Kevin Jerome Everson
United States | 2011 | 71 min
Language : English

Shot in a dry-cleaner’s in Prichard, Alabama, Quality Control is made of a set of long takes on the daily toil. The minimal reiteration of the gestures exposes an attention for detail and a concentration on one’s job that are exemplary.
Shot in a dry-cleaner’s in Pritchard, Alabama, Quality Control is made of a set of long takes on the daily toil. The minimal reiteration of the gestures exposes an attention for detail and a concentration on one’s job that are exemplary. At the same time, the author’s gaze dissects and analyses how the factory functions, which is revealed through the very gestures of the factory workers.
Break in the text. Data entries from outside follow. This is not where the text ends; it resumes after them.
-- ==== Sys2Proof/Tests/Slice0.lean ====
section
/-!
SUPPORT. Tests: ill-formed commands, words of Reckoner instructions, one step here and there, and for every statement with
hypotheses a state and operands that meet them.
-/

namespace Sys2Proof.Tests

open Sys2Proof Machine

-- One theorem after another: the kernel's evaluations side by side take more memory than a checker may give them.
set_option Elab.async false

/-- A machine with nothing waiting, nothing burnt and the device `d`. -/
def st (d : Dev) : State := { pending := [], fuse := Fuse.factory .spt8832, dev := d }

/-- A device after reset with every domain on. -/
def dev0 : Dev := (Dev.fresh .spt8832).setWord 0x1C0044 0x1FFFFFE

/-- The same with device time anchored. -/
def dev1 : Dev := dev0.set Reg.tkp_ANCHORED 1


/-! ### Well-formedness: each check refuses an operand out of its range -/

theorem test_wf_time : ([.pauseExpired 0 0 2000000, .ref10mInEdge 65536 0, .tideBreak (2 ^ 64) 0 0, .tideBreak 0 0 (2 ^ 20),
    .edgeLoss 3 0, .tevtEdge 2 false 0 0 0] : List Instr).all (fun i => !i.wf) = true := by decide

theorem test_wf_numbers : ([.gateArm 0 2 0, .pauseExpired 0 8 0, .capture 256 false, .flowSkip 65536 0,
    .polBurstWrite 0 (2 ^ 24) 0, .ctxSet 0 (2 ^ 32)] : List Instr).all (fun i => !i.wf) = true := by decide

theorem test_wf_words : ([.setSend .pf [0, 0] (List.replicate 24 0), .tallyNodeGo [0], .routeSet 0 [0],
    .wrapSet .pf 0 [0], .setSend .pf [0, 0, 0] [0],
    .berthOpen (.pf 0) (List.replicate 8 0) [0]] : List Instr).all (fun i => !i.wf) = true := by decide

theorem test_wf_ledger : ([.admitStanding 4 (List.replicate 8 0), .wrapLock (.vf 65) 0, .drain (.pf 4) (List.replicate 8 0),
    .wfgCancel 32768, .withdraw 65536, .flush 4096, .btcTrangeWrite 64 0, .unbookedSubmit (.pf 0) (2 ^ 40),
    .drainExpire (2 ^ 25)] : List Instr).all (fun i => !i.wf) = true := by decide

theorem test_wf_ports : ([.gateEntry 16 0, .txtsPop 4, .linkChange 0 true false false 16, .fanLaunch 65536 0,
    .fanCopy 0 0 65536 0, .ferryQueueItem 0 (some 65536), .nhEntryWrite 0 4096 0 0, .tallyAgeDrop (2 ^ 18) 0,
    .rxFrame { lport := 0, bytes := [], frac := 65536 }] : List Instr).all (fun i => !i.wf) = true := by decide

theorem test_wf_audio_video : ([.talkFadeIn 4096, .xpRampEnd 8192 0, .abxMacFault 0 [8192], .xpRampEnd 0 64,
    .essAudioTx 64 0, .essVideoPktTx 8 0, .aes3CsApply 4, .aes3BlockRx 0 [] [] 0 true,
    .aes3BlockRx 0 (List.replicate 12 0) (List.replicate 12 0) 16 true, .clkLost 15 0, .asmTimeout 4096,
    .viewRead 256 0 false 0] : List Instr).all (fun i => !i.wf) = true := by decide

theorem test_wf_memory : ([.coreFault 1088, .dmaDone 0 4 0, .patrolScrub (2 ^ 40) {}, .retrain 64 true,
    .refreshRateRead 0 3, .holdWriteBlock 0 (List.replicate 65 0) hldPage 0,
    .patrolScrub 0 { errs := [(17, 1)] }] : List Instr).all (fun i => !i.wf) = true := by decide

theorem test_wf_mooring : ([.deltaEnd { tideLo := 2 ^ 32, claim := 0 } 0,
    .heartbeat { tideLo := 0, claim := 0 } ⟨256, 0, 0, true, 0⟩ 0,
    .joinReq { tideLo := 0, claim := 0 } [] 0] : List Instr).all (fun i => !i.wf) = true := by decide

theorem test_wf_slipway : ([.retire 16 0, .retire 0 2048, .fuseReadUser 32, .fuseDone [1024],
    .bootSelftestDone { failing := [(16, 0)] }, .lfiHoldTimeout 16 0 0] : List Instr).all (fun i => !i.wf) = true := by decide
This way, the nobility that the bodies were denied by the working conditions is restored. Thus, the attention of the gaze shifts from the study of the form of work to the perception of the construction of the image. In Lead, the gaze is focused on the work in a mine and the surrounding world with an evocative and fractured style. The history of industry in the US, therefore, is like a raw material that must be excavated and brought back to light. The act of filming, a substitute for social excavation, is taken to the extreme in Lead. The attention paid to detail and the environmental conditions, in which what remains of the working class still struggles for a wage, is at the heart of Everson’s aesthetic concerns. His social concerns are formulated through a rigorous attention to the reality of the workers that becomes a mirror image of his work. Everson thus creates a bond of solidarity between the jobs: the job of the artist and the job of the factory worker. Intellectuality becomes an interplay based on manuality. The music of gestures becomes a rhythmic pattern that evokes a silent and unheard mournful blues. Factory jobs, the economic backbone of the African-American working class, almost become an archaeological reminder of the reality of entire neighbourhoods. An entire world collapsed or is collapsing. What still lives on (but for how much longer?) are the gestures of the workers.